I think I was probably already leaning towards the notion it wasn't possible since I was unable to find a working model anywhere, and lets face it, it isn't rocket science, so if it was possible it would be done. I will probably still play with it on a smaller scale when I can go outside and play with some water. Too cold here right now. Possibly if a person could come up with some sort of mechanical pump........gears whirring. I am older than my son and younger than my dad.


----------



## NaeKid (Oct 17, 2008)

I made something like that years ago, before I learned that I couldn't do what I did and create a perpetual motion machine. My experiment used a car battery, a GM alternator (130amp) and a small 12-volt motor (like a fan-motor).

I ran a belt between the motor and the alternator and tied everything together through the battery. Flip a switch, the battery got the motor going, the motor got the alternator going and the alternator provided power to the battery and the motor.

It ran for a week before I took it apart - the battery still showed about 14-volt at the end of the experiment. I don't know if there would be enough "extra" power to run anything, and, because of the mechanical nature of all the moving parts and the average life-expectancy of a battery, I realize that it will not run "forever", but, while it ran, it was kinda cool.


----------



## southpaw (Mar 8, 2011)

So theory says, if you would have hooked up 2 batteries in parallel, you could have removed the second battery after they were charged and used it to power something else.


----------



## MrSfstk8d (Jan 20, 2011)

No, and no. You would have been splitting the electrical potential between the two batteries in NaeKid's example with southpaw's addition of the second battery. There's not a lot of loss in the components he's talking about, especially since they weren't trying to run a whole automotive engine. While some of the charge was gone from the battery, there was still enough left to read in the ~14 VDC range because there's a LOT of mAh stored in a car battery. Think about how long you could run 2 AA hand warmers with a car battery!! It would have eventually lost the battle due to heat loss, friction and aerodynamic resistance.

Same with the gear pump setup for water. Not all (very little, really) of the potential energy in moving water (air for wind turbines) is converted by the turbine. To collect all of the potential energy, you stop the water dead still. If it's still moving, you've only collected X% of the potential energy.

Please please please, don't make me sick the Physics Gestapo on this thread. LOL


----------



## NaeKid (Oct 17, 2008)

What I believe happened with my little setup was that the alternator was providing enough energy to turn the 12-volt motor and that the battery that was in the system only received a trickle-charge which gave me the reading that I got with my volt-meter.

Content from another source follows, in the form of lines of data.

/-- The loop takes a phase error in 1/256 bit with gains 2^-kp and 2^-ki: the instants move and the deviation integrates, held
within its limit (R103, R104; how often the loop measures is the model's, log 93). -/
def loopUpdate (lim : Int) (seed : Nat) (kp ki : Nat) (err : Int) (t : Timing) : Timing :=
  { t with
    bitTime := ((t.bitTime : Int) + roundDiv (seed * err) (256 * 2 ^ kp)).toNat
    dev := clampInt (t.dev + roundDiv (err * 2 ^ 24) (2 ^ ki)) (-lim) lim }

/-- Change the timing loop of a channel. -/
def modTim (s : State) (c : Fin 32) (f : Timing → Timing) : State := modCh s c (fun q => { q with tim := f q.tim })

/-- TR_FREQ shows the deviation in 1/16 ppm; beyond 16 bits it saturates (DESIGN CHOICE, log 93).  A deviation at its limit clears
TR_LOCK (R105). -/
def devShow (s : State) (c : Fin 32) : State :=
  let dev := s.ch[c].tim.dev
  let s1 := fputInt s (fldTR_FREQ_OFFSET c) (satInt 16 (roundDiv (dev * 16000000) (2 ^ 32)))
  if devLimit s c ≤ (dev.natAbs : Int) then fclr s1 (fldRC_STAT_TR_LOCK c) else s1

/-- The seed of a channel's interpolator at present. -/
def chanSeed (s : State) (c : Fin 32) : Nat := seedPeriod s.ch[c].framePeriod (headF s (chanHead c))

/-- The loop measures a phase error: with the acquisition gains in a preamble, on a splice and in the 64 bits after a dropout, else
with the tracking gains (R104, R116). -/
def loopMeasure (s : State) (c : Fin 32) (acquire : Bool) (err : Int) : State :=
  let kp := if acquire then fget s (fldTR_CFG_ACQ_KP c) else fget s (fldTR_CFG_TRK_KP c)
  let ki := if acquire then fget s (fldTR_CFG_ACQ_KI c) else fget s (fldTR_CFG_TRK_KI c)
  devShow (modTim s c (loopUpdate (devLimit s c) (chanSeed s c) kp ki err)) c

/-- A slip is counted: TR_SLIP sets (R105). -/
def trSlip (s : State) (c : Fin 32) : State :=
  count (fset (modCh s c (fun q => { q with pkSlip := true })) (fldRC_STAT_TR_SLIP c)) (6 * c.val + 3)

/-- The splice check: a phase error below a quarter bit on two splices in a row sets TR_LOCK when the deviation is inside its limit;
one above half a bit is a slip, which moves the bit count to the nearest whole bit; four slips in a row clear TR_LOCK (R105). -/
def spliceCheck (s0 : State) (c : Fin 32) (err : Int) : State :=
  let s := loopMeasure s0 c true err
  let q := s.ch[c].tim
  let good := decide (err.natAbs < 64)
  let slip := decide (128 < err.natAbs)
  let s2 := modTim s c (fun t =>
    { t with
      lockRun := if good then t.lockRun + 1 else 0
      slipRun := if slip then t.slipRun + 1 else 0
      sinceBits := if slip then ((t.sinceBits : Int) + roundDiv err 256).toNat else t.sinceBits })
  let s3 := if slip then trSlip s2 c else s2
  if slip ∧ 4 ≤ q.slipRun + 1 then fclr s3 (fldRC_STAT_TR_LOCK c)
  else if good ∧ 2 ≤ q.lockRun + 1 ∧ (q.dev.natAbs : Int) < devLimit s c then fset s3 (fldRC_STAT_TR_LOCK c)
  else s3

/-! ### Soft values, dropouts and losses -/

/-- The soft value of a log-likelihood given in 1/256: clamp(round(L SOFT_SCALE / 4), -7, 7) (R109). -/
def softValue (scale : Nat) (l : Int) : BitVec 4 :=
  BitVec.ofInt 4 (clampInt (roundDiv (l * Nat.max scale 1) 1024) (-7) 7)

/-- Whether the detector delivers values of an open packet, and whether it searches for one or delivers (R116, R120). -/
def streaming (q : Channel) : Bool := q.sync == .stream1 || q.sync == .search2 || q.sync == .stream2
def listening (q : Channel) : Bool := streaming q || q.sync == .search1 || q.sync == .cand

/-- The run of saturated samples at the end of a group, carried over from the last (R116). -/
def satRunOf (run : Nat) (l : List Int) : Nat := l.foldl (fun r x => if x = -64 ∨ x = 63 then r + 1 else 0) run

/-- The longest run of saturated samples that reaches into a group. -/
def satRunMax (run : Nat) (l : List Int) : Nat :=
  (l.foldl (fun (p : Nat × Nat) x => if x = -64 ∨ x = 63 then (p.1 + 1, Nat.max p.2 (p.1 + 1)) else (0, p.2)) (run, 0)).2

/-- The largest absolute sample of a group. -/
def ampOf (l : List Int) : Nat := l.foldl (fun m x => Nat.max m x.natAbs) 0

/-- A value that a dropout reaches becomes 0. -/
def SoftVal.erase (x : SoftVal) : SoftVal := { x with v := 0, er := true }

/-- Erase the last k values of a list. -/
def eraseLast (k : Nat) (l : List SoftVal) : List SoftVal := l.take (l.length - k) ++ (l.drop (l.length - k)).map SoftVal.erase

/-- How many of the newest bits have no value yet: the canceller is 4 bits behind, and the detector looks 63 bits ahead (R107,
R108). -/
def detectorLag : Nat := 67

/-- Erase the last k stream bits: those still in the signal path, and the values before them (R116). -/
def eraseBack (k : Nat) (q : Channel) : Channel :=
  let j := k - detectorLag
  { q with
    dsp := { q.dsp with line := (q.dsp.line.take k).map (fun b => { b with er := true }) ++ q.dsp.line.drop k }
    buf := eraseLast j q.buf
    soft := eraseLast j q.soft }

/-- Declare a dropout over the last stream bits, or go on with one: they and GUARD bits before them are erased; DROPOUT sets when it
begins (R116). -/
def dropDeclare (s : State) (c : Fin 32) (span : Nat) : State :=
  let g := Nat.min (fget s (fldDROP_CFG_GUARD c)) 64
  let s1 := modCh s c (fun q => eraseBack (span + g) { q with drop := { q.drop with inDrop := true, forB1 := true, forB2 := true } })
  if s.ch[c].drop.inDrop then s1 else count (fset s1 (fldRC_STAT_DROPOUT c)) (6 * c.val)

/-- A dropout that ran has ended with the group before: GUARD bits after it are erased and the loop re-acquires for 64 bits (R116). -/
def dropEnd (s : State) (c : Fin 32) : State :=
  let g := Nat.min (fget s (fldDROP_CFG_GUARD c)) 64
  if s.ch[c].drop.inDrop then
    modCh s c (fun q => { q with drop := { q.drop with inDrop := false, guardLeft := g }, tim := { q.tim with reacq := 64 } })
  else s

/-- What the dropout detector finds in a group of some stream bits: whether the envelope is low, the low run with it, the saturated
run, the bits of its groups, and whether either test declares a dropout (R116). -/
def dropTest (s : State) (c : Fin 32) (l : List Int) (bits : Nat) : Bool × Nat × Nat × Nat × Bool :=
  let q := s.ch[c].drop
  let low := decide (ampOf l * 256 < fget s (fldDROP_CFG_THR c) * fget s (fldAGC_CFG_TARGET c))
  let run := if low then q.lowBits + bits else 0
  let sat := satRunMax q.satRun l
  let goesOn := decide (0 < q.satRun) && (l.getD 0 0 == -64 || l.getD 0 0 == 63)
  let satBits := if 0 < sat then (if goesOn then q.satBits + bits else bits) else 0
  let byLow := low && decide (fget s (fldDROP_CFG_MIN c) ≤ run) && decide (0 < run)
  let bySat := decide (Nat.max 1 (fget s (fldDROP_CFG_SAT_RUN c)) ≤ sat)
  (low, run, sat, satBits, byLow || bySat)

/-! ### The buffer toward the Data district -/

/-- A buffer's depth by R45: the entries of a round trip of some ns at a rate in bytes per microsecond, and the one in flight. -/
def bufferDepth (rate trip entry : Nat) : Nat := (rate * trip + entry * 1000 - 1) / (entry * 1000) + 1

/-- The buffer toward the Data district: 2.2 GB/s over 340 ns in entries of 16 bytes, 48 of them (R46). -/
def toDataDepth : Nat := bufferDepth 2200 340 16

/-- The entries of 32 values that the first n values of a packet fill: 533 for each segment, the second from value 17,016 on
(R123). -/
def packetEntries (n : Nat) : Nat := Nat.min (n / 32) 533 + Nat.min ((n - 17016) / 32) 533

/-- The buffer has no room: the values of the group are discarded as a dropout, OVERRUN sets and the head counts an overrun (R47,
R117). -/
def bufferOverrun (s : State) (c : Fin 32) : State :=
  let s1 := if s.ch[c].drop.refused then s else count (fset s (fldRC_STAT_DROPOUT c)) (6 * c.val)
  count (fset (modCh s1 c (fun q => { q with pkOverrun := true, drop := { q.drop with refused := true, forB1 := true, forB2 := true } }))
    (fldRC_STAT_OVERRUN c)) (192 + 18 * (c.val / 4))

/-- Values leave for the open packet: the entries that they complete enter the head's buffer, or the values are discarded (R46,
R47). -/
def packetPush (s : State) (c : Fin 32) (vals : List SoftVal) : State :=
  let n := s.ch[c].soft.length
  let k := packetEntries (n + vals.length) - packetEntries n
  let h := chanHead c
  if s.hb[h].toData + k ≤ toDataDepth then
    modHb (modCh s c (fun q => { q with soft := q.soft ++ vals, drop := { q.drop with refused := false } })) h
      (fun b => { b with toData := b.toData + k })
  else bufferOverrun (modCh s c (fun q => { q with soft := q.soft ++ vals.map (fun x => { x with full := true }) })) c

/-- The values of a group leave the detector: into the alignment buffer of 128 while the primary window is searched, into the packet
after it (R120, R127). -/
def deliver (s : State) (c : Fin 32) (vals : List SoftVal) : State :=
  if vals.isEmpty then s
  else if streaming s.ch[c] then packetPush s c vals
  else if listening s.ch[c] then modCh s c (fun q => { q with buf := (q.buf ++ vals).take 128 })
  else s

/-! ### Equaliser, canceller and detector -/

/-- The ten taps as they stand (R106). -/
def eqTaps (s : State) (c : Nat) : List Int := (List.range 10).map (fun i => fgetInt s (fldEQ_TAP_TAP c i))

/-- The equaliser's output: taps in 2^-14 over the latest inputs, the newest first (R106). -/
def firOut (taps xs : List Int) : Int := roundDiv ((List.zipWith (· * ·) taps xs).foldl (· + ·) 0) 16384

/-- The target's coefficients in 1/32: 1, G1, G2, G3 (R106, R131). -/
def eqTarget (s : State) (c : Nat) : List Int :=
  [32, fgetInt s (fldEQ_CFG_G1 c), fgetInt s (fldEQ_CFG_G2 c), fgetInt s (fldEQ_CFG_G3 c)]

/-- The target's output for a bit and the three before it, each +1 or -1, in 1/256 LSB (R106). -/
def targetOut (g bits : List Int) : Int :=
  roundDiv ((List.zipWith (· * ·) g bits).foldl (· + ·) 0 * ((Config.levelUnit : Int) + 1)) 32

/-- A bit of a state of the detector's trellis: the three latest bits, the newest in bit 0 (R108). -/
def trellisBit (st k : Nat) : Int := if st.testBit k then 1 else (-1)

/-- The next state after a bit. -/
def trellisNext (st : Nat) (b : Bool) : Nat := (2 * st + b.toNat) % 8

/-- Minus the squared distance of an observation from the target's output for a state and a bit. -/
def branchMetric (g : List Int) (z : Int) (st : Nat) (b : Bool) : Int :=
  let d := z - targetOut g [if b then 1 else -1, trellisBit st 0, trellisBit st 1, trellisBit st 2]
  0 - d * d

/-- The eight forward metrics after an observation, the best one 0. -/
def forwardStep (g : List Int) (alpha : List Int) (z : Int) : List Int :=
  let into (t : Nat) : Int :=
    let b := decide (t % 2 = 1)
    let p := t / 2
    max (alpha.getD p 0 + branchMetric g z p b) (alpha.getD (p + 4) 0 + branchMetric g z (p + 4) b)
  let l := (List.range 8).map into
  let best := l.foldl max (l.getD 0 0)
  l.map (· - best)

/-- The eight backward metrics before an observation. -/
def backwardStep (g : List Int) (beta : List Int) (z : Int) : List Int :=
  (List.range 8).map (fun st =>
    max (branchMetric g z st false + beta.getD (trellisNext st false) 0) (branchMetric g z st true + beta.getD (trellisNext st true) 0))

/-- The difference of the best path with a mark and the best one with a space at the oldest of the window's observations, which are
given from the newest (R108). -/
def maxLogMap (g alpha : List Int) (window : List Int) : Int :=
  let beta := (window.take 63).foldl (backwardStep g) (List.replicate 8 0)
  let z := window.getD 63 0
  let best (b : Bool) : Int :=
    let l := (List.range 8).map (fun st => alpha.getD st 0 + branchMetric g z st b + beta.getD (trellisNext st b) 0)
    l.foldl max (l.getD 0 0)
  best true - best false

/-- The canceller's contribution of a neighbour: nine taps over its hard decisions, centred on the bit in hand (R107). -/
def xtOut (taps bits : List Int) : Int := roundDiv ((List.zipWith (· * ·) taps bits).foldl (· + ·) 0) (2 ^ 32)

/-- A hard decision on an equalised sample. -/
def hardBit (y : Int) : Int := if 0 < y then 1 else (-1)

/-- A step of a tap of the canceller: 2^-(10 + XT_MU) of error and decision, in 2^-40 LSB for an error in 1/256 LSB (R107). -/
def xtStep (mu : Nat) (e : Int) (tap bit : Int) : Int := tap - roundDiv (e * bit * 2 ^ 22) (2 ^ mu)

/-- A step of a tap of the equaliser: 2^-(8 + MU) of error and input, both in 1/256 LSB, on a tap in 2^-14 that keeps its 16 bits
(R106; the rounding is the model's, log 14). -/
def eqStep (mu : Nat) (e : Int) (tap x : Int) : Int := satInt 16 (tap + roundDiv (e * x) (2 ^ (10 + mu)))

/-- What the signal path of a channel needs of its configuration and its neighbours while it works through a group. -/
structure PathView where
  g : List Int
  adapt : Bool
  mu : Nat
  xtMu : Nat
  scale : Nat
  live : Bool
  inner : Option (List Int)
  outer : Option (List Int)
deriving DecidableEq, Repr

/-- What a signal path gives for a group. -/
structure PathOut where
  dsp : Dsp
  taps : List Int
  vals : List SoftVal
deriving DecidableEq, Repr

/-- The decisions of a neighbour that nine taps cover, when the newest bit of the group is j bits back. -/
def nearBits (l : Option (List Int)) (j : Nat) : List Int :=
  match l with
  | some b => (b.drop j).take 9
  | none => []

I might have been able to add a second alternator to the system to run something else, but, it might have caused too much resistance (physical) to the system that the 12-volt motor might not have been able to overcome that resistance and draw too much power out of the battery - over heat and burn-out the windings.

Like I said before, I had it run for about a week. I used heavy-guage starter-wire (4-guage I think) and a standard V-belt between the pullys. There was a fair amount of heat generated by both the alternator and the 12-volt motor ... I am sure that someone smarter than myself would be able to come up with a better system, but, I was only in my late teens when I played with it.


----------



## Tirediron (Jul 12, 2010)

I have no idea how the battery/motor/alternater experiment lasted a week,with 14 volts left in the system, unless you stumbled on some perfect ratio of speed or some body snuck a batery charger into the mix, when you weren't looking, because everything in your experiment is highly inefficient, it shouldn't have worked. but weird stuff happens all the time. even at 100% efficiency in each component the heat generated by the v belt should have drained off enough energy to drain the battery in a week.


----------



## NaeKid (Oct 17, 2008)

TiredIron,

The only thing that I can think of is that the alternator put out just a little bit more power than what the 12-volt motor drew leaving enough "residual" power to trickle-charge the battery. I will say that things were quite warm to the touch, don't think that I would have blister'd, but, the belt, the pulleys and the metal-casings of the alternator and 12-volt motor were all toasty.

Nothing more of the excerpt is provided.